Five years ago, he vowed to rule Libya as a new military strongman, but his progress has been halting. His limited success has depended heavily on his regional backers and, until now, Russia appeared to have hedged its bets.

The Kremlin has maintained contacts with the authorities in Tripoli as well as with former el-Qaddafi officials, even as its support for Mr. Hifter has been vital and growing.

Russia has printed millions of dollars’ worth of Libyan bank notes and shipped them to Mr. Hifter. By 2015, Russia had set up a base in western Egypt to help provide technical support and repair equipment, according to Western diplomats. By last year, Russia had also sent at least a handful of military advisers to Mr. Hifter’s forces in Benghazi.

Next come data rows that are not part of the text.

-- ==== Sys2Proof/Machine/Power.lean ====
section
/-! DEFINITION. Resets, power domains, thermal sensors, firmware and tenant changes (16 R349 to R362,
14 R317). -/

namespace Sys2Proof.Machine

/-! ### Power domains (R353 to R355) -/

/-- A refused power_target write or a missing acknowledgement (`E000.05`, Table 16.4 bit 6). -/
def powerFault (s : State) : State := { count32 s 0xE000_05 with power.faultLatched := true }

/-- Domains each domain needs (Table 16.5). -/
def domainNeeds (d : Nat) : List Nat :=
  if d ≤ 2 then []
  else if 19 ≤ d && d ≤ 23 then [2, 18]
  else if 26 ≤ d && (d - 26) % 3 = 2 then [d - 2, d - 1]
  else [2]

/-- Bits of power_target that a write ignores: the always-on domains and the carrel groups (R354). -/
def ignoredDomain (d : Nat) : Bool := d ≤ 1 || (10 ≤ d && d ≤ 17)

/-- The target a write leaves (R354). -/
def targetAfter (s : State) (v : Nat) : Nat :=
  let old := get s 0xE000_01
  ((upFrom 0 50).map fun d =>
    if !bit (partDomains s.part) d then 0
    else b2n (bit (if ignoredDomain d then old else v) d) * 2 ^ d).sum

/-- A domain may go off under a new target (Table 16.5). -/
def mayGoOff (s : State) (target d : Nat) : Bool :=
  if d = 2 then (upFrom 3 47).all fun e => ignoredDomain e || !bit target e
  else if d = 3 then (upFrom 0 1024).all fun i => nonpostedOpen s i == 0 && issuerFence s i == 0
  else if 4 ≤ d && d ≤ 9 then
    (upFrom 0 16).all fun n => !bit (get s (0xA100_01 + n)) (2 * (d - 4)) && !bit (get s (0xA100_01 + n)) (2 * (d - 4) + 1)
  else if d = 18 then
    ((rowsOf s entryCn).all fun e => ceState e.2 == 0) &&
      (upFrom 0 5).all fun i => sliceState s i != 0 || !bit target (19 + i)
  else if 19 ≤ d && d ≤ 23 then sliceState s (d - 19) != 0 || !bit target 18
  else if d = 25 then counterpart s == 0x3FFFFF
  else if 26 ≤ d && (d - 26) % 3 = 2 then
    let p := (d - 26) / 3
    fld (dealSet s p) 9 8 == 0 && fld (waitSet s p) 9 8 == 0
  else true

/-- A power_target write is taken (R354): not in global stop, every domain it turns off may go off, and every
domain it leaves on has what it needs. -/
def targetAllowed (s : State) (v : Nat) : Bool :=
  let old := get s 0xE000_01
  let new := targetAfter s v
  !stopped s &&
    (upFrom 2 48).all fun d =>
      ignoredDomain d ||
        (if bit new d then (domainNeeds d).all fun e => bit new e
         else !bit old d || mayGoOff s new d)

/-- A carrel group with an assigned bank (R19). -/
def groupAssigned (s : State) (g : Nat) : Bool := 8 * g < s.carrel.layout.sum

/-- The sequencer wants a domain on. A carrel group follows the quotas and domain 2 (R19, R354). -/
def wantedOn (s : State) (d : Nat) : Bool :=
  let target := get s 0xE000_01
  bit (partDomains s.part) d &&
    (if 10 ≤ d && d ≤ 17 then bit target 2 && groupAssigned s (d - 10) else bit target d)

def setPower (s : State) (d : Nat) (b : Bool) : State :=
  set s 0xE000_02 (setBit (get s 0xE000_02) d b)

/-- The lanes of a run are untrained, FAILED ones apart (R248). -/
def untrain (s : State) (p : Nat) (ns : List Nat) : State :=
  forEach ns (fun s n =>
    let s := setTx s p n 0
    let s := if (lane s p n).rxFailed then s else setRx s p n 0
    setLane s p n fun l => { Lane.reset with rxFailed := l.rxFailed, peerFailed := l.peerFailed }) s

/-- The engine-side ports go off: what they had taken in part and what they offer is lost; no response is open (Table
16.5, R355). -/
def enginesOff (s : State) : State :=
  { s with
    switch.waits := s.switch.waits.filter fun w =>
      match w with
      | .engine _ => false
      | .slip _ | .release _ _ _ => true
    host.esp := []
    host.responses := [] }

/-- What stops with a domain (Table 16.5). -/
def stopDomain (s : State) (d : Nat) : State :=
  if d = 3 then enginesOff s
  else if 4 ≤ d && d ≤ 9 then portOff (portOff s (2 * (d - 4))) (2 * (d - 4) + 1)
  else if d = 18 then clearTable { s with coll.program := [] } 0x7200_03
  else if d = 24 then set s 0xC000_02 (setFld (traceCfg s) 127 126 0)
  else if d = 25 then clearImage s
  else if 26 ≤ d then
    let p := (d - 26) / 3
    if (d - 26) % 3 = 2 then untrain s p [8, 9]
    else
      let s := if linkState s p = 1 || linkState s p = 2 then flushLink s p true else s
      let s := untrain s p (upFrom 0 10)
      set (set (set s (ofPort p 0x2050_01) 0) (ofPort p 0x2010_01) 0) (ofPort p 0x2010_02) 0
  else s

Last November, Mr. Hifter was filmed at a table in Moscow with both the Russian defense minister and the head of the Wagner Group, Yevgeny Prigozhin, the close ally of Russia’s president, Vladimir Putin. Mr. Prigozhin is under indictment in the United States for involvement in the internet “troll farm” that sought to influence the 2016 presidential election.

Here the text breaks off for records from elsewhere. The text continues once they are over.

-- ==== Sys2Proof/Machine/CmdObserve.lean ====
section
/-! DEFINITION. Counters, snapshots, trace, global stop and the test access port (13 R292 to R305). -/

namespace Sys2Proof.Machine

/-- ODC_CLEAR (R292). -/
def execOdcClear (rq : Requester) (mask : Nat) (s : State) : Out :=
  commandAccess s rq 0xD102_00 [mask] 0 (odcClearOp (mask % 2 ^ 16))

/-- SNAPSHOT_TAKE (R293). -/
def execSnapshotTake (rq : Requester) (mask t : Nat) (s : State) : Out :=
  settled (commandAccess s rq 0xD200_00 [mask, t] 0 (snapshotTakeOp mask t))

/-- SNAPSHOT_TIME_REACHED (R293). -/
def execSnapshotTimeReached (s : State) : Out := .next (settle (whenRuns 24 snapshotTaken s))

/-- TRACE_LINE_FLUSH (R296). -/
def execTraceLineFlush (s : State) : Out := .next (settle (whenRuns 24 traceWriteLine s))

/-- TRACE_DRAIN (R297). -/
def execTraceDrain (s : State) : Out := .next (settle (whenRuns 24 traceDrainOne s))

/-- GLOBAL_STOP (R301). -/
def execGlobalStop (rq : Requester) (s : State) : Out := settled (commandAccess s rq 0xC200_00 [] 0 globalStopOp)

/-- SCAN_READ (R304). -/
def execScanRead (rq : Requester) (chain first : Nat) (s : State) : Out :=
  commandAccess s rq 0xC210_00 [chain, first] 0 (scanReadOp chain first)

/-- EXTEST (R305): outside global stop and whole-block reset its use is a host error (R12). -/
def execExtest (boundary : Nat) (s : State) : Out :=
  if s.power.porLow then .next s
  else if stopped s || s.power.blockLow then .next (tapExtest s boundary)
  else .fault .extestOutsideStop

/-- IDCODE (R305). -/
def execIdcode (s : State) : Out := .next (unlessPor tapIdcode s)

/-- SAMPLE/PRELOAD (R305). -/
def execSamplePreload (shiftIn : Nat) (s : State) : Out := .next (unlessPor (fun s => tapSample s shiftIn) s)

/-- SCAN_SELECT (R305). -/
def execScanSelect (chain : Nat) (s : State) : Out := .next (unlessPor (fun s => tapSelect s chain) s)

/-- SCAN_DATA (R305). -/
def execScanData (bits : Nat) (s : State) : Out := .next (unlessPor (fun s => tapScan s bits) s)

/-- BYPASS (R305). -/
def execBypass (tdi : Bool) (s : State) : Out := .next (unlessPor (fun s => tapBypass s tdi) s)

/-- PRIVATE_TEST_MODE (R305): the block's behaviour becomes unpredictable (R2), which the spec gives no effect. -/
def execPrivateTestMode (_op : Nat) (_s : State) : Out := .refused .privateTestMode

end Sys2Proof.Machine
end

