-- ==== Sys2Proof/Machine/CmdWindows.lean ====
section
/-! DEFINITION. Windows and editions (02 R32 to R34, R43, R45; 04 R86). -/

namespace Sys2Proof.Machine

/-- WINDOW_OPEN (R32). -/
def execWindowOpen (rq : Requester) (w : Nat) (s : State) : Out :=
  settled (commandAccess s rq 0x5102_00 [w] w (windowOpen w))

/-- WINDOW_MODIFY (R33). -/
def execWindowModify (rq : Requester) (w : Nat) (s : State) : Out :=
  settled (commandAccess s rq 0x5103_00 [w] (modifyArg w (epochOf s w)) (windowModify w))

/-- WINDOW_CLOSE (R34). -/
def execWindowClose (rq : Requester) (w : Nat) (s : State) : Out :=
  settled (commandAccess s rq 0x5104_00 [w] w (windowClose w))

/-- WINDOW_DRAIN_END (R33, R34). -/
def execWindowDrainEnd (w : Nat) (s : State) : Out := .next (settle (whenRuns 2 (fun s => windowDrainEnd s w) s))

/-- WINDOW_DRAIN_LIMIT_EXPIRY (R33, R34). -/
def execWindowDrainLimitExpiry (w : Nat) (s : State) : Out :=
  .next (settle (unlessHeld (fun s => windowDrainLimit s w) s))

/-- PARTITION_EDITION_RAISE (R45). -/
def execPartitionEditionRaise (rq : Requester) (n : Nat) (s : State) : Out :=
  settled (commandAccess s rq 0x5201_00 [n] n (partitionRaiseOp (n % 256)))

/-- EDITION_EXCEPTION_SET (R43). -/
def execEditionExceptionSet (rq : Requester) (ep ed : Nat) (s : State) : Out :=
  settled (commandAccess s rq 0x5301_00 [ep, ed] ep (exceptionSet ep (ed % 256)))

/-- EDITION_EXCEPTION_CLEAR (R43). -/
def execEditionExceptionClear (rq : Requester) (ep : Nat) (s : State) : Out :=
  settled (commandAccess s rq 0x5302_00 [ep] ep (exceptionClear ep))

/-- FENCE_LOST_MARK (R86). -/
def execFenceLostMark (rq : Requester) (dst : Nat) (s : State) : Out :=
  settled (commandAccess s rq 0x8073_00 [dst] dst (fenceLostMarkOp dst))

end Sys2Proof.Machine
end

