-- ==== Sys2Proof/Machine/Step.lean ====
section
/-! DEFINITION. One step: the command at the front of the queue; with none waiting, one cycle of the
fabric-time island (log entry 3). -/

namespace Sys2Proof.Machine

def step (s : State) : Host.Outcome State Fault Refusal :=
  match s.pending with
  | [] => .next (tick s)
  | c :: cs => exec c { s with pending := cs }

/-- The state with the command a word spells put at the front of its queue; unchanged where the word
spells none. -/
def State.withFetchWord (s : State) (nbits w : Nat) : State :=
  match decodeTableWord nbits w with
  | some c => { s with pending := c :: s.pending }
  | none => s

end Sys2Proof.Machine
end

As in Syria, the Russian escalation in Libya has drawn complaints from former American allies that Washington has abandoned them.

Even though it officially supports the United Nations-recognized government, the United States has largely disengaged and President Trump has appeared to endorse Mr. Hifter. Mr. Trump called Mr. Hifter a few days after he began his assault on Tripoli to applaud his “role in fighting against terrorism.”

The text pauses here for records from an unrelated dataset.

/-- Partition resets and the replay gate (R314 to R316, R319): a reset drains its partition under a new edition, a
drained partition reinitialises its memory, partition_ready returns it to NORMAL once partition_quiet has
passed, a drain past its limit escalates; contexts are admitted, cleared and opened again. -/
def Obligations.PartitionsResetAndGate : Prop :=
  (∀ (s : State) (rq : Requester) (n : Nat), Granted s rq 0xA103_00 [n] → n < 16 → partitionDown s n = false →
    stopped s = false →
    Does (exec (.partitionReset rq n) s) fun u =>
      partitionState u n = 2 ∧ partitionEdition u n = (partitionEdition s n + 1) % 256 ∧
      get u (0xA001_01 + n) = 0x4100 + n ∧ get u 0xA103_00 = cmdValue 1 0 0 ∧
      (∀ m, m < 12 → bit (get s (0xA100_01 + n)) m = true → quiesced u m = true) ∧
      ∃ v ∈ u.mgmt.running, v.cn = 0xA103_00 ∧ v.arg = n) ∧
  (∀ (s : State) (n : Nat), held s = false → n < 16 → partitionState s n = 2 → partitionDrained s n = true →
    n ∉ s.recovery.undrained →
    Does (exec (.drainComplete n) s) fun u =>
      partitionState u n = 3 ∧
      (∀ m, m < 12 → bit u.host.quiesce m = (bit s.host.quiesce m && !bit (get s (0xA100_01 + n)) m) ∧
        bit u.host.resetReq m = (bit s.host.resetReq m || bit (get s (0xA100_01 + n)) m)) ∧
      (latestRuns s 0xA103_00 n → recordsFit s → get u 0xA103_00 = cmdValue 2 stOk 0)) ∧
  (∀ (s : State) (n : Nat), held s = false → partitionState s n = 2 → n < 16 → n ∉ s.recovery.undrained →
    Does (exec (.drainLimitExpiry n) s) fun u =>
      partitionState u n = 2 ∧ u.recovery.undrained = s.recovery.undrained ++ [n] ∧ get u 0xA203_03 = 1 ∧ get u 0xA011_03 = (get s 0xA011_03 + 1) % 2 ^ 32 ∧
      u.host = s.host) ∧
  (∀ (s : State) (rq : Requester) (n : Nat), Granted s rq 0xA104_00 [n] → n < 16 → partitionState s n = 3 →
    s.power.partLow.contains n = false →
    Does (exec (.partitionReady rq n) s) fun u =>
      (n ∈ s.recovery.quiet → partitionState u n = 0 ∧ get u 0xA104_00 = cmdValue 2 stOk 0 ∧
        ∀ m, m < 12 → bit (get s (0xA100_01 + n)) m = true → bit u.host.resetReq m = false) ∧
      (n ∉ s.recovery.quiet → partitionState u n = 3 ∧ get u 0xA104_00 = cmdValue 1 0 0 ∧
        ∃ v ∈ u.mgmt.running, v.cn = 0xA104_00 ∧ v.arg = n)) ∧
  (∀ (s : State) (n : Nat), held s = false → n < 16 → partitionDown s n = true → n ∉ s.recovery.quiet →
    Does (exec (.partitionQuietExpiry n) s) fun u =>
      u.recovery.quiet = s.recovery.quiet ++ [n] ∧
      (partitionState s n = 3 → latestRuns s 0xA104_00 n → recordsFit s →
        s.power.partLow.contains n = false →
        partitionState u n = 0 ∧ get u 0xA104_00 = cmdValue 2 stOk 0 ∧ noneRuns u 0xA104_00 n) ∧
      (partitionState s n = 2 → u = { s with recovery.quiet := u.recovery.quiet })) ∧
  (∀ (s : State) (rq : Requester) (n ctx : Nat) (e : Nat × Nat), Granted s rq 0xA112_00 [n, ctx] → n < 16 →
    ctx < 2 ^ 16 → gateRow s n ctx = some e → fld e.2 126 125 = 0 → admittedRows s n = [] →
    Leaves (exec (.gateAdmit rq n ctx) s) fun u =>
      fld (getRow u 0xA110_00 e.1) 126 125 = 1 ∧ Completed s u rq 0xA112_00 0 [0xA110_00] ∧
      u = { s with cat := u.cat, log := u.log, mgmt := u.mgmt }) ∧
  (∀ (s : State) (rq : Requester) (n ctx : Nat) (e : Nat × Nat), Granted s rq 0xA113_00 [n, ctx] → n < 16 →
    ctx < 2 ^ 16 → gateRow s n ctx = some e → fld e.2 126 125 ≤ 1 →
    Leaves (exec (.gateClear rq n ctx) s) fun u =>
      fld (getRow u 0xA110_00 e.1) 126 125 = 2 ∧ Completed s u rq 0xA113_00 0 [0xA110_00] ∧
      u = { s with cat := u.cat, log := u.log, mgmt := u.mgmt }) ∧
  (∀ (s : State) (rq : Requester) (n : Nat), Granted s rq 0xA114_00 [n] → n < 16 → sortedT s.cat = true →
    Leaves (exec (.gateOpen rq n) s) fun u =>
      (∀ r, r < 64 → fld (getRow u 0xA110_00 r) 126 125 =
        if bit (getRow s 0xA110_00 r) 127 = true ∧ fld (getRow s 0xA110_00 r) 124 121 = n then 2
        else fld (getRow s 0xA110_00 r) 126 125) ∧
      Completed s u rq 0xA114_00 0 [0xA110_00] ∧ u = { s with cat := u.cat, log := u.log, mgmt := u.mgmt }) ∧
  (∀ (s : State) (rq : Requester), Granted s rq 0xA115_00 [] → sortedT s.cat = true → (∀ n, n < 16 → partitionState s n = 0) →
    Leaves (exec (.contextListClear rq) s) fun u =>
      (∀ r, r < 64 → getRow u 0xA110_00 r = 0) ∧ get u 0xA111_00 = 0 ∧
      Completed s u rq 0xA115_00 0 [0xA110_00, 0xA111_00] ∧
      u = { s with cat := u.cat, log := u.log, mgmt := u.mgmt })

Now Mr. Hifter’s forces are conducting airstrikes against militias from western Libya that had previously worked closely with American military forces to expel a branch of the Islamic State from its stronghold in the city of Surt.

“We fought with you together in Surt and now we are being targeted 10 times a day by Hifter,” Gen. Muhammad Haddad, now a commander for the Tripoli forces, said he told American officials.

When Mr. Hifter began his assault on Tripoli in April, his biggest advantage was the use of armed drones: The United Arab Emirates furnished Chinese-made Wing Loong drones, purchased for $2 million each.


General al-Juwaili blamed drone strikes for nearly two-thirds of the casualties among Tripoli government forces. United Nations officials estimate that more than 1,100 have died in the fighting but say the real number is likely more than double.

“In the beginning, we were terrified,” said Mr. el-Delawi, the officer of the Tripoli-backed militia at Ain Zara. “We just heard a scary noise and we did not know what to do.”

Since then, he said, fighters have learned to listen for the whirring noise and hide as the drones approach. They say Mr. Hifter’s forces can fly only three drones at a time, and that each drone fires a maximum of eight missiles. Each must then disappear to reload — allowing the fighters a chance to regain lost ground.

Realizing that the drones target heat sources, the fighters also learned to hide more effectively, including by refraining from smoking.

“The drone can see a fighter smoking a cigarette inside a car,” Mr. el-Delawi explained.

In May, the Tripoli government began buying drones from Turkey: The Bayraktar TB2 sold for $5 million each and is manufactured by the family business of President Recep Tayyip Erdogan’s son-in-law, Selcuk Bayraktar.

“The Turks saved us just in time,” said Mr. Bushagha, the interior minister of the Tripoli government.

Turkish drones helped the Tripoli forces recapture the strategic city of Gheryan in June, and since then, the battle lines have barely shifted.

Taking Tripoli may require far more Russian support than a couple hundred mercenaries, given the bloody block-by-block nature of urban combat. But by propping up Mr. Hifter, diplomats said, Moscow has already claimed a major say in any negotiations over Libya’s future.

In an interview, the United Nations envoy, Ghassan Salame, said Libyans could patch up their differences if foreign powers stopped arming rival factions. He has organized a conference in Berlin later this year to try to stop that interference.

“Otherwise, this could either go on for an eternity as a low intensity conflict, like a fire that is not extinguished,” he said, “or even escalate, with a doubling down by the international forces intervening, if they believe they can somehow end it for their own advantage.”